Case Name: L. A. Mills and Husband vs. C. H. Moore, Sheriff, et al.
Court: Louisiana Court of Appeal
Jurisdiction: Louisiana
Decision Date: 1885
Citations: 1 Gunby 69
Docket Number: 
Parties: L. A. Mills and Husband vs. C. H. Moore, Sheriff, et al.
Judges: 
Reporter: Legal points decided by the Second circuit court of Louisiana (Gunby's Reports)
Volume: 1
Pages: 69–69

Head Matter:
L. A. Mills and Husband vs.
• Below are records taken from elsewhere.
/-- Tillers and Granaries go off (R431): they read GATED. -/
def tillersOff (m : Mach) : Mach :=
  clockSettled (forEach (List.range 8) m (fun m t => setTil m t (fun x => { x with
    st := if x.st = .idle ∨ x.st = .busy then .gated else x.st
    stretched := false, relock := none, locked := false, grid := none, flail := none, chute := none })))

/-- STANDBY_ENTRY_COMPLETE (R23, R26, R27, R102, R139, R431, R433). -/
def standbyEntry (m : Mach) : Mach :=
  let m := if ticking m then boundaryFirst m else m
  let ready := m.ctl.st = .configured || (ticking m && m.ctl.drain && m.ctl.drainLeft == 0)
  if !ready || !wantsStandby m || m.ctl.align then m
  else
    let m0 := m
    let m := if pipelineOn m then dropAllFires m else m
    let m := setEnc (clearPipeline (holdBe m)) (master m) (fun e => { e with held := none })
    let m := setCtl (enter (tillersOff m) .standby) (fun c => { c with drain := false, drainLeft := 0, realignDue := false })
    let m := forEach ((List.range 16).filter (fun p => cameraPort m p && (portOf m p).phy != .quiet && (portOf m p).phy != .deep)) m
      (fun m p => lpRequest m p .quiet)
    let m := notePower m0 (wr m F.PWR_CTRL_RESULT 0 0)
    match m.ctl.powerReq with
    | some (.dormant scrub) => let m := beginDormant scrub m; if m.ctl.powerReq.isNone then takeHeld m else m
    | _ => takeHeld (setCtl m (fun c => { c with powerReq := none }))

def execStandbyEntryComplete (s : State) : Host.Outcome State Fault Refusal := s.run standbyEntry

/-- Every SPDM session ends (R405, R409). -/
def endSessions (m : Mach) : Mach :=
  if m.glume.sessions.isEmpty then m
  else raise (setGlume m (fun g => { g with sessions := [] })) F.GLM_EVENT_SESSION_END 0

/-- The Ethernet ports go off (R102): both masters are lost in one moment, so that no domain is LOCKED to switch to; HOLD_S is suspended. -/
def ethernetOff (m : Mach) : Mach :=
  let was := (domOf m (active m)).st == .locked
  let m := setTime (coast (loseMaster (loseMaster m 0) 1)) (fun t => { t with dormantAt := some t.now })
  raiseIf was m F.TIM_EVENT_LOST 0

/-- DORMANT_ENTRY_COMPLETE (R23, R102, R139, R162, R207, R217, R396, R405, R431, R433): once the scrubs have ended and no port is in L0
or QUIET; until then the ports ask for DEEP. -/
def dormantEntry (m : Mach) : Mach :=
  match m.ctl.powerReq with
  | some (.dormant _) =>
    if m.ctl.st ≠ .standby || !m.glume.scrubs.isEmpty || confPresent m then m
    else if (List.range 16).any (linkedPort m) then forEach (List.range 16) m askDeep
    else
      let m0 := m
      let host := (m.fab.ctxs.filter (fun c => c.2.st == .admitted || c.2.st == .loaded)).map (fun c => c.1)
      let m := endSessions (forEach host m clearHostCtx)
      let m := flashClose m
      let m := forEach (m.fab.ctxs.map (fun c => c.1)) (clearQueues m) (fun m c => setMap (releaseCtx m c) c [])
      let m := forEach (List.range 8) m (fun m t => setTil m t (fun x => { x with
        granary := { ({} : Store) with map := x.granary.map }, pools := [], winTime := [], lastQueue := [] }))
      let m := setFab m (fun b => { b with hbm := {}, hbmPools := [], pend := none, prepared := [], home := [] })
      let m := setIsp (setChaff m (fun _ => {})) (fun i => { i with set0 := [], set1 := [], checking := false, dirty := false })
      let m := forEach (List.range 16) { m with enc := [] } portDeep
      let m := ethernetOff m
      let m := setGlume m (fun g => { g with dormScrub := false })
      let m := setCtl (enter m .dormant) (fun c => { c with powerReq := none, resets := [] })
      takeHeld (notePower m0 m)
  | _ => m

def execDormantEntryComplete (s : State) : Host.Outcome State Fault Refusal := s.run dormantEntry

/-- A port returns to L0 (R139): requests that wait are given up; a state that is acknowledged already is left as soon as it is entered. -/
def portUp (m : Mach) (p : Nat) : Mach :=
  let m := setPort m p (fun s => { s with lpOut := none, lpWait := if s.lpAcked.isSome then some .l0 else none })
  if (portOf m p).phy = .quiet ∨ (portOf m p).phy = .deep then lpExit m p else m

/-- Tillers come on at the nominal clock (R433). -/
def tillersOn (m : Mach) : Mach :=
  nominalClocks (forEach (List.range 8) m (fun m t =>
    setTil m t (fun x => { x with st := if x.st = .gated then .idle else x.st })))

/-- WAKE_COMPLETE (R23, R102, R139, R207, R217, R421, R433): held commands run again; out of DORMANT everything is loaded anew. -/
def wakeComplete (m : Mach) : Mach :=
  if !m.ctl.waking || !(m.ctl.st = .standby || m.ctl.st = .dormant) then m
  else
    let m0 := m
    let dorm := decide (m.ctl.st = .dormant)
    let m := forEach ((List.range 16).filter (fun p => assigned m p || testSet m p)) (tillersOn m) portUp
    let m := if dorm then programsPlaced (reloadDormant (resumeHold m)) else m
    let m := setCtl (enter m .configured) (fun c => { c with waking := false })
    let m := raise (notePower m0 (if dorm then flashOpen m else m)) F.PWR_EVENT_WAKE 0
    takeHeld (resched m)

def execWakeComplete (s : State) : Host.Outcome State Fault Refusal := s.run wakeComplete

/-- A Tiller holds an LC logical Tiller (R432). -/
def lcTiller (m : Mach) (t : Nat) : Bool :=
  m.fab.ctxs.any (fun c => (c.2.map.contains t || c.2.workMap.contains t) && (match c.2.program with
    | some p => p.tick
    | none => false))

/-- TILLER_GATE (R432): no LC logical Tiller, and for GATE_US nothing fetched, ready or in flight. -/
def tillerGate (t : Nat) (m : Mach) : Mach :=
  let rest := (tilOf m t).lastCmd.all (fun x => !lessSince m.time.now x (m.cfg.power.gateUs * 1000))
  if alive m && (tilOf m t).st = .idle && !lcTiller m t && allInflight m t == 0 && rest then
    notePower m (clockSettled (setTil m t (fun x => { x with st := .gated, stretched := false, relock := none, locked := false })))
  else m

def execTillerGate (t : Fin 8) (s : State) : Host.Outcome State Fault Refusal := s.run (tillerGate t)

/-- A Tiller's clock runs. -/
def clocked (m : Mach) (t : Nat) : Bool := (tilOf m t).st = .idle || (tilOf m t).st = .busy

/-- DROOP (R439): the clocks stretch within 2 cycles. A droop that goes on is the same response. -/
def droop (t : Nat) (m : Mach) : Mach :=
  if clocked m t && !(tilOf m t).stretched then accrueDroop (setTil (inc m F.PWR_DROOP_CNT_DROOPS 0) t (fun x => { x with stretched := true })) else m

def execDroop (t : Fin 8) (s : State) : Host.Outcome State Fault Refusal := s.run (droop t)

/-- The Tiller switches to the PLL that has locked (R440); after a fall the voltage falls last. -/
def switchClock (m : Mach) (t : Nat) : Mach :=
  match (tilOf m t).relock with
  | some f => clockSettled (setClock m t f)
  | none => m

/-- DROOP_RELEASE (R439, R440): a deferred switch applies. -/
def droopRelease (t : Nat) (m : Mach) : Mach :=
  if (tilOf m t).stretched then
    let m := accrueDroop (setTil m t (fun x => { x with stretched := false }))
    if (tilOf m t).locked then switchClock m t else m
  else m

def execDroopRelease (t : Fin 8) (s : State) : Host.Outcome State Fault Refusal := s.run (droopRelease t)

/-- PLL_RELOCK_COMPLETE (R440): the switch waits for a droop's release. -/
def relockDone (t : Nat) (m : Mach) : Mach :=
  if (tilOf m t).relock.isNone || (tilOf m t).locked then m
  else if (tilOf m t).stretched then inc (setTil m t (fun x => { x with locked := true })) F.PWR_DROOP_CNT_DEFERRED 0
  else switchClock m t

def execPllRelockComplete (t : Fin 8) (s : State) : Host.Outcome State Fault Refusal := s.run (relockDone t)

/-- A new target (R440): only the latest is applied. Before a rise the voltage rises first. -/
def setTarget (m : Mach) (t f : Nat) : Mach :=
  let x := tilOf m t
  let cur := rd m F.TIL_CLK_FREQ_MHZ t
  if x.relock = some f || (x.relock.isNone && cur = f) then m
  else setTil m t (fun x => { x with relock := some f, locked := false, voltMhz := max cur f })

/-- A trim step: made at once, or held while a frequency change of the die's Tillers is pending (R440). -/
def trimStep (m : Mach) (die : Nat) (d : Int) : Mach :=
  if trimWaits m die then setPower m (fun p => { p with
    trimHeld := tset 0 p.trimHeld die (tget 0 p.trimHeld die + d)
    trimAt := tset none p.trimAt die (some m.time.now) })
  else setTrim m die (sext 8 (rd m (trimFld die) 0) + d)

/-- A die's trim with the steps that wait. -/
def trimNext (m : Mach) (die : Nat) : Int := sext 8 (rd m (trimFld die) 0) + tget 0 m.power.trimHeld die

/-- TRIM_RAISE (R441): one step of 5 mV up within 1 µs of short slack, to +40 mV; at the top, MARGIN_EXHAUSTED. -/
def trimRaise (die : Nat) (m : Mach) : Mach :=
  if !alive m then m
  else if trimNext m die ≥ 8 then raise m F.PWR_EVENT_MARGIN_EXHAUSTED 0
  else trimStep m die 1

def execTrimRaise (die : Fin 4) (s : State) : Host.Outcome State Fault Refusal := s.run (trimRaise die)

/-- TRIM_LOWER (R441): one step down after 10 s of ample slack, to -60 mV: not within 10 s of a step before. -/
def trimLower (die : Nat) (m : Mach) : Mach :=
  let soon := (tget none m.power.trimAt die).any (fun t => lessSince m.time.now t (10 * giga))
  if !alive m || trimNext m die ≤ -12 || soon then m else trimStep m die (-1)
C. H. Moore, Sheriff, et al.

Opinion:
Mayo, J.
Where a married woman was sued on a note given for the purchase price of property bought during the marriage, and set up in her answer that the note was given for her husband's debt, in contravention of law, but before trial confessed judgment, with twelve months' stay of execution, at the end of which time she enjoins the judgment,-and sues to annul it on precisely the same grounds urged in her previous answer, she is not precluded by the plea of res adjudicata from annulling said confession of judgment, but the burden of proof is on her to show affirmatively the existence of nullity therein. 15 An. 628; 29 An. 595; 16 An. 310; 22 An. 386; 24 An. 142; 14 An. 700; 21 An. 525.
A wife may, at any time, and in any form of contract or transaction, resume the administration of her separate property, and where she buys mules and gives a mortgage to secure the payment therefor, and. declares in said act that she has the separate administration of her property, the resumption is formal and complete. 1 R 368; 14 An. 687; 11 An. 1.
3. Where a married woman declares that mules are bought for her separate estate, which is shown to embrace a farm, and her husband is shown to have no property and no use for mules, and where, between the time judgment was confessed and the bringing of the suit to annul, the property is disposed of by the husband, and it is shown that the wife signed the note, act of mortgage and confession of judgment, deliberately, and of her own free will, she will be held liable for the price of said mules, for to relieve her would be to sanction a gross and palpable fraud. 2 An. 1. The facts disclosed would enable her to protect the property from her husband's debts and she must pay for it.